MATERIALS PROVIDED:

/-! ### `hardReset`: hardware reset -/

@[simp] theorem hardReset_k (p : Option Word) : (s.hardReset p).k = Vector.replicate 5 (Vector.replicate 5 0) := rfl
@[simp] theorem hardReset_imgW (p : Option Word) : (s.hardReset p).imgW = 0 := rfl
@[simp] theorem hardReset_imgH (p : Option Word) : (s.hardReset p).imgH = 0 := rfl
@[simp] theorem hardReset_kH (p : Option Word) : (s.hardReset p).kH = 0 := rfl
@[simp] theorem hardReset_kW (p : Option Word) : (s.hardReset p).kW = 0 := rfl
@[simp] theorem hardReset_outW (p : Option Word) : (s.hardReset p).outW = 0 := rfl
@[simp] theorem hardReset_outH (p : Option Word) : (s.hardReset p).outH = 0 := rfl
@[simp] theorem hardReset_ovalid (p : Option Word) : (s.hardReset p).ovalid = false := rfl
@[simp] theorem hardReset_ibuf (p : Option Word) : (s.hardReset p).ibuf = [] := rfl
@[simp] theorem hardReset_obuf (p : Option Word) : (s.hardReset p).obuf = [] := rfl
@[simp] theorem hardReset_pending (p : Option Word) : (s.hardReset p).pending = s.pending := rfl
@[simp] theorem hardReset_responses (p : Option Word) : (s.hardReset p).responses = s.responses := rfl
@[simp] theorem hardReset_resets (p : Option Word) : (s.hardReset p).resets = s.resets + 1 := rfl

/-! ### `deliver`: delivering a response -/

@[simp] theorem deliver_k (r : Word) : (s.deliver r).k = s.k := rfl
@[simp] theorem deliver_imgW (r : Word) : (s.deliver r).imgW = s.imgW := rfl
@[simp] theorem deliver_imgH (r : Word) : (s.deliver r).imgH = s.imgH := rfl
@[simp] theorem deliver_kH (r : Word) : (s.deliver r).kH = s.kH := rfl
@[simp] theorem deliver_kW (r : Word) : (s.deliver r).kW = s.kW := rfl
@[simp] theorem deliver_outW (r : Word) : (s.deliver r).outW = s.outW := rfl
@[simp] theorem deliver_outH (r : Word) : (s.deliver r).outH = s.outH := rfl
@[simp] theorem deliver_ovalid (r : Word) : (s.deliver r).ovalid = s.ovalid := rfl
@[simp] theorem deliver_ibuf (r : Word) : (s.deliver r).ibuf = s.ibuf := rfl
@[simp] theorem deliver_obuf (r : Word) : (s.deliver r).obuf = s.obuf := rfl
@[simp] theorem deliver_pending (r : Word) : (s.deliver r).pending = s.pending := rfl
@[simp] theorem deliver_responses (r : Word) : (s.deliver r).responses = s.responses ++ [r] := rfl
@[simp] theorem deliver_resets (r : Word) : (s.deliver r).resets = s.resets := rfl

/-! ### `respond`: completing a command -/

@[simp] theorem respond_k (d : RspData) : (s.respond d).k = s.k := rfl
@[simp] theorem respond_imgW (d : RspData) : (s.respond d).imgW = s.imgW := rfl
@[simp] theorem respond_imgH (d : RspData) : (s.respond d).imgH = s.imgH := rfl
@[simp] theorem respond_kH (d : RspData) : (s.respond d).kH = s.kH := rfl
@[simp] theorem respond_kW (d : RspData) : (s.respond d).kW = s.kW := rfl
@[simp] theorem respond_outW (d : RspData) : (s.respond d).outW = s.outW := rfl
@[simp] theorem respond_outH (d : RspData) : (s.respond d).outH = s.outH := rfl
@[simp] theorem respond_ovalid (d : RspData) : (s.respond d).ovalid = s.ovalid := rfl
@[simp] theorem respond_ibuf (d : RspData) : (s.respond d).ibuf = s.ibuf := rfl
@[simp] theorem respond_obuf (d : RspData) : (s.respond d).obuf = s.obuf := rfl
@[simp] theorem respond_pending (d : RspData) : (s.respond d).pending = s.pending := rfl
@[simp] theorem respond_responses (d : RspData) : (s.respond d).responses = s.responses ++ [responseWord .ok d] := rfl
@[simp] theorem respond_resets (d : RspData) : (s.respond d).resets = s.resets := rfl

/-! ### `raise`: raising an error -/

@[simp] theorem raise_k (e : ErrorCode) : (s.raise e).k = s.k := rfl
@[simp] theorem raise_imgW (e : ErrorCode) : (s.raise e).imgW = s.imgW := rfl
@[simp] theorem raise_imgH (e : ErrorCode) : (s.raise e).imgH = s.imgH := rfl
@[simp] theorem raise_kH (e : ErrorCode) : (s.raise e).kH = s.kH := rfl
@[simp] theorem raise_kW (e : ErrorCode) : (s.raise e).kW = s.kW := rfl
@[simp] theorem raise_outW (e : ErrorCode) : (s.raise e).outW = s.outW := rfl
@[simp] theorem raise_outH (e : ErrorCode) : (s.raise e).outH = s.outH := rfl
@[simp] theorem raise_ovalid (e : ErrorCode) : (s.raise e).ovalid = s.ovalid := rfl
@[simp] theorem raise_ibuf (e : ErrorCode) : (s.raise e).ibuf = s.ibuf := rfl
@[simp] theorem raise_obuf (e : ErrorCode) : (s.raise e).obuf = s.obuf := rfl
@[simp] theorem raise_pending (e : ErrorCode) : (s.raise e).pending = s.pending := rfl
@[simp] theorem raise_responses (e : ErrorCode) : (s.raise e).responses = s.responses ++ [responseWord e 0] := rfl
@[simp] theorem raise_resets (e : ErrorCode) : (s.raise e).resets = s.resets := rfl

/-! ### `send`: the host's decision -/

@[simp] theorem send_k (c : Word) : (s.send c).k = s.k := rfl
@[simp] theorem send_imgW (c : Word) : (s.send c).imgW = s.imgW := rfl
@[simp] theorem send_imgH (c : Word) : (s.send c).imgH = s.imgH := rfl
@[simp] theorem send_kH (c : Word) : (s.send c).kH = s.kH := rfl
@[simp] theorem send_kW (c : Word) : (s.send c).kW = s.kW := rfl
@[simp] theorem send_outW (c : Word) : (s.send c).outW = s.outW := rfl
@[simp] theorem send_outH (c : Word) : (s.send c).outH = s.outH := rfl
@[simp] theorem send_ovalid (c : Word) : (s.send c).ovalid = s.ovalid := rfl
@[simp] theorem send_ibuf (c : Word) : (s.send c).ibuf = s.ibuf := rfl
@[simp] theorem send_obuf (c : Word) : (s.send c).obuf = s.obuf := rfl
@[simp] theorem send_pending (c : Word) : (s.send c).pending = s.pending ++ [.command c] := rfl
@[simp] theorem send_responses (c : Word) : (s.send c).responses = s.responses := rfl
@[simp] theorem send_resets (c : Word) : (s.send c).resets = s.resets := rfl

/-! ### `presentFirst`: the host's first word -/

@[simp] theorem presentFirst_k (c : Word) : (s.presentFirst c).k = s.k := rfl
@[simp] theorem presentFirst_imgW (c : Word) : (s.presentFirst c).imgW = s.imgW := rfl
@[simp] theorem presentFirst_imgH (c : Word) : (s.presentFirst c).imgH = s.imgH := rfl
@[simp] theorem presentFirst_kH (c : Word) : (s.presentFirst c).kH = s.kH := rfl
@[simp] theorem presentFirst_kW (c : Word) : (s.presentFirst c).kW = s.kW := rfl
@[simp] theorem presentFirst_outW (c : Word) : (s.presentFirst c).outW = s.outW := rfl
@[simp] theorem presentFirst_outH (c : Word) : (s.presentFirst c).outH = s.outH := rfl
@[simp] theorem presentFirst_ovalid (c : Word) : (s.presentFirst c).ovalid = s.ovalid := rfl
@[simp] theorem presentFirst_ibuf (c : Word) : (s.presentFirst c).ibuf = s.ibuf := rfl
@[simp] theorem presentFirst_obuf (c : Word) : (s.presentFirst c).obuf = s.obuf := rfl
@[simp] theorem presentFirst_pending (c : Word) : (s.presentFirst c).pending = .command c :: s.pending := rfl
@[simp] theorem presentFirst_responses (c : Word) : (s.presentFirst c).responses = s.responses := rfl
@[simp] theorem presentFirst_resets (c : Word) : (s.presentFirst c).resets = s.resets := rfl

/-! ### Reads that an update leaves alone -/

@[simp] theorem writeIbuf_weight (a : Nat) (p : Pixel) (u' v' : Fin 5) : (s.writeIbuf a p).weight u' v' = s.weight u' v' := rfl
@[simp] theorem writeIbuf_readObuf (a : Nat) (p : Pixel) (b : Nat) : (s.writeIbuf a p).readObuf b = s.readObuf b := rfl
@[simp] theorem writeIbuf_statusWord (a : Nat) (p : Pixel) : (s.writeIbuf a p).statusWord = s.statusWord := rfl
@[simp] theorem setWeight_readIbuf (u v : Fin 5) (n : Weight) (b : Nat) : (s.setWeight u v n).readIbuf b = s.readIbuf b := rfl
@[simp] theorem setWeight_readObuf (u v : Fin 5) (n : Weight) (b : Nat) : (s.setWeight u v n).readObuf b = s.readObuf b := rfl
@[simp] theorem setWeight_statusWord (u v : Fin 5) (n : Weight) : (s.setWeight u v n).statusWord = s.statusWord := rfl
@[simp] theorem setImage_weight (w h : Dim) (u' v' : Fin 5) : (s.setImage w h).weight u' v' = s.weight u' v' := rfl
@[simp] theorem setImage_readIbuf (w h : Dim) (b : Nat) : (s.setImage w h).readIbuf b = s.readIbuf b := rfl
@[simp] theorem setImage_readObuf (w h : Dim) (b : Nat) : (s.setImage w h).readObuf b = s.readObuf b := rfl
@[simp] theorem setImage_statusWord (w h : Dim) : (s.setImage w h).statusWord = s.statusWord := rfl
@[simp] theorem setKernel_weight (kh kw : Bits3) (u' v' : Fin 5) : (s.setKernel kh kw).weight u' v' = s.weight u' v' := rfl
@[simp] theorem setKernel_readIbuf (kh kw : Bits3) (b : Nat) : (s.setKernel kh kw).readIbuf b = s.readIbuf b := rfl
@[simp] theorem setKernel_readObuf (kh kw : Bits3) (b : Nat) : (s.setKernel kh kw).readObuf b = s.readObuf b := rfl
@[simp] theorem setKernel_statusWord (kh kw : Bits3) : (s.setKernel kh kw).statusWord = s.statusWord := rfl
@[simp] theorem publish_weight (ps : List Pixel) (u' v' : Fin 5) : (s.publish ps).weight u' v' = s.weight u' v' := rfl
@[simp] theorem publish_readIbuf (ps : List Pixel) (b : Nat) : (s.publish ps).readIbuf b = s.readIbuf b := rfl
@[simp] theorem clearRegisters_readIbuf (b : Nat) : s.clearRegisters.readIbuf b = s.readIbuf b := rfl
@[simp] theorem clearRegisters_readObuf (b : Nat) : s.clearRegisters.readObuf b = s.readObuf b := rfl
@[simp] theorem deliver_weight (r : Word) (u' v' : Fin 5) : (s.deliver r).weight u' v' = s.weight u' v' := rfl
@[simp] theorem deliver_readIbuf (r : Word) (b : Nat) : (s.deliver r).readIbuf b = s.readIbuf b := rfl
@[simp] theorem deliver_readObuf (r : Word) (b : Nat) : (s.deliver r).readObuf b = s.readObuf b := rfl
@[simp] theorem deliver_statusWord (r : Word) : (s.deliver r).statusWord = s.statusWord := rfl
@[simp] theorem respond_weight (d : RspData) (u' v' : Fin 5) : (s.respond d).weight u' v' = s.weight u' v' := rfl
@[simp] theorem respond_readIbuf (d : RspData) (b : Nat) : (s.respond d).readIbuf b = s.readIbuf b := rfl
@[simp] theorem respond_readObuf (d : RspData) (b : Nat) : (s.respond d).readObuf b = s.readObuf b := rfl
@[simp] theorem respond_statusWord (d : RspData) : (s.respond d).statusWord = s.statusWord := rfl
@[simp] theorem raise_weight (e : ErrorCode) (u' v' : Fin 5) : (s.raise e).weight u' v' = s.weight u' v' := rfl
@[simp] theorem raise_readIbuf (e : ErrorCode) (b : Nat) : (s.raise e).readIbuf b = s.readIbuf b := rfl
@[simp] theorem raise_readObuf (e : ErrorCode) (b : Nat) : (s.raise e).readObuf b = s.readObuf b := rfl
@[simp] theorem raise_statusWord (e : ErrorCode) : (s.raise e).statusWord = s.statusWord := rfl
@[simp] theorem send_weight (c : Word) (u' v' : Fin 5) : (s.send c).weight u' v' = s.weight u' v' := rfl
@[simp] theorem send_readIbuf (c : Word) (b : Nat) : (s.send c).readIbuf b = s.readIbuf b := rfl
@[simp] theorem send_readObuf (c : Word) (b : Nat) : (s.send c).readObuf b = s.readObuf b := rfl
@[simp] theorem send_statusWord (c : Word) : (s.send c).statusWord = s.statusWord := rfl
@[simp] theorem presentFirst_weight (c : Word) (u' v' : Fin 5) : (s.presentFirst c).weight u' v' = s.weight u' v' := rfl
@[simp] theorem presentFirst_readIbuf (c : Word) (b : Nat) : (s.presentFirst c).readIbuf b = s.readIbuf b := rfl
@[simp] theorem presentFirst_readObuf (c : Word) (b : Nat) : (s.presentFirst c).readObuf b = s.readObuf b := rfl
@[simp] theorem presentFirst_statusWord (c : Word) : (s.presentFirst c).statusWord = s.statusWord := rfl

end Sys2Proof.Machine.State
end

PROBLEM REQUIREMENTS: What you return should be exactly the lines above, starting at the one with "(s.presentFirst c).obuf = s.obuf := rfl" and ending at the one with "theorem setImage_weight (w", and nothing else.

WORKED SOLUTION:
@[simp] theorem presentFirst_obuf (c : Word) : (s.presentFirst c).obuf = s.obuf := rfl
@[simp] theorem presentFirst_pending (c : Word) : (s.presentFirst c).pending = .command c :: s.pending := rfl
@[simp] theorem presentFirst_responses (c : Word) : (s.presentFirst c).responses = s.responses := rfl
@[simp] theorem presentFirst_resets (c : Word) : (s.presentFirst c).resets = s.resets := rfl

/-! ### Reads that an update leaves alone -/

@[simp] theorem writeIbuf_weight (a : Nat) (p : Pixel) (u' v' : Fin 5) : (s.writeIbuf a p).weight u' v' = s.weight u' v' := rfl
@[simp] theorem writeIbuf_readObuf (a : Nat) (p : Pixel) (b : Nat) : (s.writeIbuf a p).readObuf b = s.readObuf b := rfl
@[simp] theorem writeIbuf_statusWord (a : Nat) (p : Pixel) : (s.writeIbuf a p).statusWord = s.statusWord := rfl
@[simp] theorem setWeight_readIbuf (u v : Fin 5) (n : Weight) (b : Nat) : (s.setWeight u v n).readIbuf b = s.readIbuf b := rfl
@[simp] theorem setWeight_readObuf (u v : Fin 5) (n : Weight) (b : Nat) : (s.setWeight u v n).readObuf b = s.readObuf b := rfl
@[simp] theorem setWeight_statusWord (u v : Fin 5) (n : Weight) : (s.setWeight u v n).statusWord = s.statusWord := rfl
@[simp] theorem setImage_weight (w h : Dim) (u' v' : Fin 5) : (s.setImage w h).weight u' v' = s.weight u' v' := rfl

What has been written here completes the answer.